Figure 1: Expert Code Generation Pipeline.
The framework's design allows for extensive domain randomization across dimensions such as lighting, clutter, background textures, and language instructions, as illustrated in Figure 2. This randomization is crucial for bridging the sim-to-real gap, enhancing the robustness of trained policies against environmental variability.
Figure 2: Visualization of domain randomization and our texture library.
Key Components
Domain Randomization
RoboTwin 2.0 applies domain randomization to significantly improve sim-to-real transfer. Five key areas of variation include cluttered environments, diverse background textures, randomized lighting conditions, variable tabletop heights, and diverse language instructions. This comprehensive approach generates a training dataset that mirrors real-world complexity and variety.

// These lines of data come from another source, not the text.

/-- Splitting loses nothing, and no piece has a comma. -/
theorem join_split (l : List Byte) : join (split l) = l ∧ ∀ p ∈ split l, Config.separator ∉ p := by
  induction l with
  | nil => simp [split, join]
  | cons b r ih =>
    unfold split
    obtain ⟨h1, h2⟩ := ih
    split
    · rename_i h
      subst h
      constructor
      · cases hs : split r with
        | nil => exact absurd hs (split_ne_nil r)
        | cons p ps =>
          rw [hs] at h1
          simpa [join] using h1
      · intro p hp
        rcases List.mem_cons.mp hp with rfl | hp
        · simp
        · exact h2 p hp
    · rename_i hb
      cases hs : split r with
      | nil => exact absurd hs (split_ne_nil r)
      | cons p ps =>
        rw [hs] at h1 h2
        constructor
        · simpa [join] using h1
        · intro q hq
          rcases List.mem_cons.mp hq with rfl | hq
          · intro hm
            rcases List.mem_cons.mp hm with h | h
            · exact hb h.symm
            · exact h2 p (by simp) h
          · exact h2 q (List.mem_cons_of_mem _ hq)

theorem split_one (a : List Byte) (h : Config.separator ∉ a) : split a = [a] := by
  induction a with
  | nil => rfl
  | cons b a ih =>
    have hb : b ≠ Config.separator := fun hc => h (by simp [hc])
    have h' := ih (fun hm => h (List.mem_cons_of_mem _ hm))
    simp only [split, if_neg hb, h']

theorem split_field (a r : List Byte) (h : Config.separator ∉ a) :
    split (a ++ Config.separator :: r) = a :: split r := by
  induction a with
  | nil => simp [split]
  | cons b a ih =>
    have hb : b ≠ Config.separator := fun hc => h (by simp [hc])
    have h' := ih (fun hm => h (List.mem_cons_of_mem _ hm))
    rw [List.cons_append, split, if_neg hb, h']

/-- Joining fields without commas and splitting gives them back. -/
theorem split_join (f : List Byte) (fs : List (List Byte)) (h : ∀ p ∈ f :: fs, Config.separator ∉ p) :
    split (join (f :: fs)) = f :: fs := by
  induction fs generalizing f with
  | nil => simpa [join] using split_one f (h f (by simp))
  | cons g fs ih =>
    have h' := ih g (fun p hp => h p (List.mem_cons_of_mem _ hp))
    simp only [join, List.flatMap_cons] at h' ⊢
    rw [List.cons_append, split_field _ _ (h f (by simp)), h']

theorem split_append (before ck : List Byte) (h : Config.separator ∉ ck) :
    split (before ++ Config.separator :: ck) = split before ++ [ck] := by
  induction before with
  | nil => simp [split, split_one ck h]
  | cons b r ih =>
    rw [List.cons_append, split, split, ih]
    split
    · rfl
    · cases hs : split r with
      | nil => exact absurd hs (split_ne_nil r)
      | cons p ps => rfl

/-! ## The checks of a Data line -/

theorem regionOf_eq (a ck : List Byte) (h : Config.separator ∉ ck) :
    regionOf (a ++ Config.separator :: ck) = a ++ [Config.separator] := by
  unfold regionOf
  rw [List.reverse_append, List.reverse_cons, List.append_assoc, List.dropWhile_append_of_pos]
  · simp
  · intro x hx
    have hne : x ≠ Config.separator := fun hc => h (hc ▸ List.mem_reverse.mp hx)
    simpa using hne

theorem parseData_of_no_comma (body : List Byte) (h : Config.separator ∉ body) :
    parseData body = .error .malformedFrame := by
  unfold parseData
  rw [split_one body h]
  simp

/-- The checks of a body with a comma, in order: the checksum field, the checksum, the fields. -/
theorem parseData_eq (before ck : List Byte) (h : Config.separator ∉ ck) :
    parseData (before ++ Config.separator :: ck) =
      match hexByte? ck with
      | none => .error .malformedFrame
      | some k =>
        if checksum (Config.headMarker :: (before ++ [Config.separator])) ≠ k then .error .checksumError
        else match parseFields (split before ++ [ck]) k with
          | none => .error .malformedFrame
          | some f => .ok f := by
  have hlen : ¬ (split before ++ [ck]).length < 2 := by
    have := List.length_pos_of_ne_nil (split_ne_nil before)
    rw [List.length_append, List.length_singleton]
    omega
  have hlast : (split before ++ [ck]).getLastD [] = ck := by simp
  have hreg : regionOf (Config.headMarker :: (before ++ Config.separator :: ck))
      = Config.headMarker :: (before ++ [Config.separator]) := regionOf_eq (Config.headMarker :: before) ck h
  cases hk : hexByte? ck with
  | none => simp only [parseData, split_append before ck h, if_neg hlen, hlast, hk]
  | some k =>
    cases hf : parseFields (split before ++ [ck]) k <;>
      simp only [parseData, split_append before ck h, if_neg hlen, hlast, hk, hreg, hf]

/-! ## The parts of an encoded frame -/

theorem payloadTokens_length (p : List Byte) : (payloadTokens p).length = 3 * p.length := by
  induction p with
  | nil => rfl
  | cons b r ih =>
    simp [payloadTokens, hex2, ih]
    omega
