-- ==== Sys2Proof/Laws/PerInstr.lean ====
section
/-! SUPPORT. Statements about each instruction as syntax, one lemma for each constructor. -/

namespace Sys2Proof.Laws.RoundTrip

/-- Decoding the code of the instruction gives it back. -/
def Statement (i : Instr) : Prop := wellFormed i = true → Sys2Proof.decode (Sys2Proof.encode i) = i

theorem checksum (ao : Bool) (sd : BitVec 2) (c : Byte) : Statement (.checksum ao sd c) :=
  fun _ => decodeCommand_packCommand _ ao sd c

theorem encode (ao : Bool) (sd : BitVec 2) (c : Byte) : Statement (.encode ao sd c) :=
  fun _ => decodeCommand_packCommand _ ao sd c

theorem send (ao : Bool) (sd : BitVec 2) (c : Byte) : Statement (.send ao sd c) :=
  fun _ => decodeCommand_packCommand _ ao sd c

theorem decode (ao : Bool) (sd : BitVec 2) (c : Byte) : Statement (.decode ao sd c) :=
  fun _ => decodeCommand_packCommand _ ao sd c

theorem await (ao : Bool) (sd : BitVec 2) (c : Byte) : Statement (.await ao sd c) :=
  fun _ => decodeCommand_packCommand _ ao sd c

theorem fetch (ao : Bool) (sd : BitVec 2) (c : Byte) : Statement (.fetch ao sd c) :=
  fun _ => decodeCommand_packCommand _ ao sd c

theorem reservedOp6 (ao : Bool) (sd : BitVec 2) (c : Byte) : Statement (.reservedOp6 ao sd c) :=
  fun _ => decodeCommand_packCommand _ ao sd c

theorem reservedOp7 (ao : Bool) (sd : BitVec 2) (c : Byte) : Statement (.reservedOp7 ao sd c) :=
  fun _ => decodeCommand_packCommand _ ao sd c

theorem reservedBit8 (op : BitVec 3) (ao : Bool) (sd : BitVec 2) (b9 : Bool) (c : Byte) :
    Statement (.reservedBit8 op ao sd b9 c) := by
  intro _
  obtain ⟨h1, h2, h3, h4, h5, h6⟩ := fields_packCommand op ao sd b9 true c
  show Sys2Proof.decode (Sys2Proof.encode _) = _
  simp only [Sys2Proof.encode, Sys2Proof.decode, decodeCommand, h1, h2, h3, h4, h5, h6, if_true]

theorem reservedBit9 (op : BitVec 3) (ao : Bool) (sd : BitVec 2) (c : Byte) : Statement (.reservedBit9 op ao sd c) := by
  intro _
  obtain ⟨h1, h2, h3, h4, h5, h6⟩ := fields_packCommand op ao sd true false c
  show Sys2Proof.decode (Sys2Proof.encode _) = _
  simp only [Sys2Proof.encode, Sys2Proof.decode, decodeCommand, h1, h2, h3, h4, h5, h6, if_true, Bool.false_eq_true, if_false]

theorem nack (rest : List Byte) : Statement (.nack rest) := by
  intro h
  show Sys2Proof.decode (Sys2Proof.encode _) = _
  simp only [Sys2Proof.encode, Sys2Proof.decode, decodeLine, classify_nack (by simpa [wellFormed] using h), LineKind.toInstr]

theorem ack (rest : List Byte) : Statement (.ack rest) := by
  intro h
  show Sys2Proof.decode (Sys2Proof.encode _) = _
  simp only [Sys2Proof.encode, Sys2Proof.decode, decodeLine, classify_ack (by simpa [wellFormed] using h), LineKind.toInstr]

theorem data (body : List Byte) : Statement (.data body) := by
  intro h
  have h' : (overlong (Config.headMarker :: body) = false ∧ body.head? ≠ some Config.kindNack) ∧
      body.head? ≠ some Config.kindAck := by simpa [wellFormed, bne_iff_ne] using h
  show Sys2Proof.decode (Sys2Proof.encode _) = _
  simp only [Sys2Proof.encode, Sys2Proof.decode, decodeLine, classify_data h'.1.1 h'.1.2 h'.2, LineKind.toInstr]

theorem malformed (line : List Byte) : Statement (.malformed line) := by
  intro h
  have h' : overlong line = true ∨ line.head? ≠ some Config.headMarker := by
    simpa [wellFormed, bne_iff_ne] using h
  have hc : classify line = .malformed line := by
    rcases h' with h' | h'
    · exact classify_of_overlong h'
    · cases line with
      | nil => exact classify_nil
      | cons b t => exact classify_of_head (by simpa using h') t
  show Sys2Proof.decode (Sys2Proof.encode _) = _
  simp only [Sys2Proof.encode, Sys2Proof.decode, decodeLine, hc, LineKind.toInstr]

end Sys2Proof.Laws.RoundTrip
end

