-- ==== Sys2Proof/Tests/Slice0.lean ====
section
/-! SUPPORT. Tests. Every expected value is written out from the layouts and vectors of spec/ (the vector or rule is named
with the test); none comes from the model. The second half is one witness for each statement with hypotheses. -/

namespace Sys2Proof.Tests

set_option Elab.async false

open Sys2Proof.Machine Sys2Proof.Safety

/-! ## Helpers -/

/-- The bytes of an ASCII text. -/
def ascii (text : String) : List Byte := text.toList.map (fun ch => BitVec.ofNat 8 ch.toNat)

/-- Bytes the host writes to the operand buffer (no more than the least `LINE_MAX`). -/
def operandOf (bytes : List Byte) : OpBuf :=
  ⟨bytes.take 776, Nat.le_trans (List.length_take_le _ _) lineMax_ge⟩

/-- After reset, an operation started with these operands. -/
def started (w : CommandWord) (operand : List Byte) : State := State.reset.issue w (operandOf operand)

/-- A table with one entry. -/
def one (c : Nat) (e : Entry) : Memory := [(c, e)]

/-- A state with an operation started over a table. -/
def startedOver (m : Memory) (w : CommandWord) (operand : List Byte) : State :=
  { started w operand with mem := m }

/-- A wait for id 0x55, side Right. -/
def waitingFor (ackOnly : Bool) (m : Memory) (rx : List Event) : State :=
  { State.reset with mem := m, rx := rx, waiting := some ⟨0x55, .right, ackOnly⟩ }

/-- What a test looks at in the outcome of a step. -/
def seen {α : Type} (o : Host.Outcome State Fault Refusal) (f : State → α) : Option α :=
  match o with
  | .next t => some (f t)
  | .fault _ => none
  | .refused _ => none

/-- Whether a step answers a next state of which this holds. -/
def answers (o : Host.Outcome State Fault Refusal) (p : State → Bool) : Bool := (seen o p).getD false

/-! ## Operand latches (10_state.md R18) -/

/-- A shorter operand leaves the bytes of the buffer after it; `OP_LEN` says how many count. -/
theorem test_issue_operand :
    ((started 0x2054 [1, 2, 3]).issue 0x0000 (operandOf [9])).operand = [9] ∧
    (((started 0x2054 [1, 2, 3]).issue 0x0000 (operandOf [9])).writeOpLen ⟨2, by have := lineMax_ge; omega⟩).operand = [9, 2] ∧
    ((started 0x2054 []).writeOpLen ⟨776, Nat.lt_succ_of_le lineMax_ge⟩).operand.length = 776 :=
  ⟨by decide, by decide, by rw [operand_length]; rfl⟩

/-! ## Well-formed instructions -/

theorem test_wellFormed_commands :
    wellFormed (.checksum true 3 0xFF) = true ∧ wellFormed (.encode false 0 0x54) = true ∧
    wellFormed (.send false 3 0x55) = true ∧ wellFormed (.decode true 1 0) = true ∧ wellFormed (.await true 3 0x55) = true ∧
    wellFormed (.fetch false 0 0x23) = true ∧ wellFormed (.reservedOp6 false 0 0) = true ∧
    wellFormed (.reservedOp7 true 3 0xFF) = true ∧ wellFormed (.reservedBit8 7 true 3 true 0xFF) = true ∧
    wellFormed (.reservedBit9 7 true 3 0xFF) = true := by decide

theorem test_wellFormed_lines :
    wellFormed (.nack (ascii "AK")) = true ∧ wellFormed (.ack []) = true ∧ wellFormed (.data (ascii "54,0,0,B0")) = true ∧
    wellFormed (.data []) = true ∧ wellFormed (.malformed []) = true ∧ wellFormed (.malformed (ascii "A")) = true := by
  decide +kernel

/-- A Data body that begins with `N` or `A` is no Data line (30_encoding.md R62). -/
theorem test_wellFormed_refuses_data_heads : wellFormed (.data (ascii "N4")) = false ∧ wellFormed (.data (ascii "A5")) = false := by
  decide +kernel

/-- A short line from `#` is not malformed as a kind (30_encoding.md R62). -/
theorem test_wellFormed_refuses_malformed_from_marker : wellFormed (.malformed (ascii "#54,0,0,B0")) = false := by
  decide +kernel

theorem overlong_replicate (b : Byte) (n : Nat) (h : Config.lineMax < n) : overlong (List.replicate n b) = true :=
  (overlong_iff _).mpr (by simpa using h)

/-- No line longer than `LINE_MAX` is of the first three kinds (42_decode.md R136). -/
theorem test_wellFormed_refuses_overlong :
    wellFormed (.nack (List.replicate Config.lineMax 0x78)) = false ∧
    wellFormed (.ack (List.replicate Config.lineMax 0x78)) = false ∧
    wellFormed (.data (List.replicate Config.lineMax 0x78)) = false := by
  have h (k : List Byte) : overlong (Config.headMarker :: (k ++ List.replicate Config.lineMax 0x78)) = true :=
    (overlong_iff _).mpr (by rw [List.length_cons, List.length_append, List.length_replicate]; omega)
  refine ⟨?_, ?_, ?_⟩
  · simpa [wellFormed] using h [Config.kindNack]
  · simpa [wellFormed] using h [Config.kindAck]
  · have h0 : overlong (Config.headMarker :: List.replicate Config.lineMax 0x78) = true := h []
    show (!overlong (Config.headMarker :: List.replicate Config.lineMax 0x78) && _ && _) = false
    rw [h0]
    rfl
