/-- What a DO_DMA does to the engine. -/
theorem doDma_engine {m : Byte} {s t : State} (h : exec (.doDma m) s = .next t) :
    t.engine.hdmaen = s.engine.hdmaen ∧ ∀ n, t.ch n = if maskBit m n then dmaDone (s.ch n) else s.ch n := by
  rw [exec_doDma, Host.Outcome.next.injEq] at h
  subst h
  obtain ⟨vs, g⟩ := dmaTurns_spec m s
  simp only [respond_engine, respond_ch, setMdmaen_hdmaen, setMdmaen_ch]
  exact ⟨g.hdmaen, g.ch⟩

/-- What an INIT_HDMA does to the engine. -/
theorem initHdma_engine {s t : State} (h : exec .initHdma s = .next t) :
    t.engine.mdmaen = s.engine.mdmaen ∧ t.engine.hdmaen = s.engine.hdmaen ∧ ∀ n, LoadsOnly (s.ch n) (t.ch n) := by
  rw [exec_initHdma, Host.Outcome.next.injEq] at h
  subst h
  obtain ⟨d, g⟩ := initTurns_spec s
  simp only [respond_engine, respond_ch]
  refine ⟨g.mdmaen, g.hdmaen, fun n => ?_⟩
  rw [g.ch n]
  split
  · exact LoadsOnly.trans ⟨_, _, _, _, rfl⟩ (entryDone_loadsOnly ..)
  · exact ⟨_, _, _, _, rfl⟩

/-- What a DO_HDMA does to the engine. -/
theorem doHdma_engine {m : Byte} {s t : State} (h : exec (.doHdma m) s = .next t) :
    t.engine.mdmaen = s.engine.mdmaen ∧ t.engine.hdmaen = s.engine.hdmaen ∧
      ∀ n, (processed m s n = false → t.ch n = s.ch n) ∧ LoadsOnly (s.ch n) (t.ch n) := by
  rw [exec_doHdma, Host.Outcome.next.injEq] at h
  subst h
  obtain ⟨d, g⟩ := lineTurns_spec m s
  simp only [respond_engine, respond_ch]
  refine ⟨g.mdmaen, g.hdmaen, fun n => ?_⟩
  rw [g.ch n]
  split
  · next hp => exact ⟨fun hn => absurd hp (by simp [hn]), lineDone_loadsOnly ..⟩
  · exact ⟨fun _ => rfl, LoadsOnly.refl _⟩

/-- What an instruction that goes on can do to the engine. -/
inductive Effect (i : Instr) (s t : State) : Prop
  /-- Nothing, or bytes moved: a register read or a control-byte row. -/
  | moves (mdmaen : t.engine.mdmaen = s.engine.mdmaen) (hdmaen : t.engine.hdmaen = s.engine.hdmaen)
      (ch : ∀ n, MovesOnly (s.ch n) (t.ch n))
  /-- One byte written through the window. -/
  | writes (p : WindowPort) (d : Byte)
      (instr : i = portInstr (.write d) p ∨ ∃ a, windowPort a = some p ∧ i = .regWrite a d)
      (eq : t = (s.writePort d p).respond .none)
  /-- DO_DMA. -/
  | doDma (m : Byte) (instr : i = .doDma m) (hdmaen : t.engine.hdmaen = s.engine.hdmaen)
      (ch : ∀ n, MovesOnly (s.ch n) (t.ch n))
  /-- INIT_HDMA or DO_HDMA. -/
  | hdma (instr : i = .initHdma ∨ ∃ m, i = .doHdma m) (mdmaen : t.engine.mdmaen = s.engine.mdmaen)
      (hdmaen : t.engine.hdmaen = s.engine.hdmaen) (ch : ∀ n, LoadsOnly (s.ch n) (t.ch n))
  /-- A table byte of channel n. -/
  | table (n : Chan) (instr : i = .hdmaEnd n ∨ (∃ c, i = .hdmaEntry n c) ∨ ∃ c, i = .hdmaEntryRepeat n c)
      (rest : restKept n s t) (ch : LoadsOnly (s.ch n) (t.ch n))

namespace Effect
variable {i : Instr} {s t : State}

/-- A read of a port. -/
theorem ofRead {p : WindowPort} (h : accessPort p .read s = .next t) : Effect i s t := by
  have e := accessPort_read_engine h
  exact .moves (by rw [e]) (by rw [e]) fun n => ch_eq_of_engine_eq e n ▸ MovesOnly.refl _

Embodiment-Aware Adaptation
The adaptation mechanism within RoboTwin 2.0 allows for the generation of grasp strategies tailored to specific robot embodiments. Different robots have varying degrees of freedom (DoF) and kinematic structures, which influence their manipulation capabilities. The system provides annotated manipulation candidates that facilitate grasp strategies suitable for both high-DoF and low-DoF arms.

Figure 3: Different Grasping Behavior.
Object Dataset and Benchmark
RoboTwin-OD is a large-scale dataset that serves as the cornerstone for training and evaluating robust robotic manipulation policies. Comprising 731 objects across 147 categories, the dataset is annotated with semantic interaction labels and diverse language descriptions, fostering the development of generalizable manipulation skills.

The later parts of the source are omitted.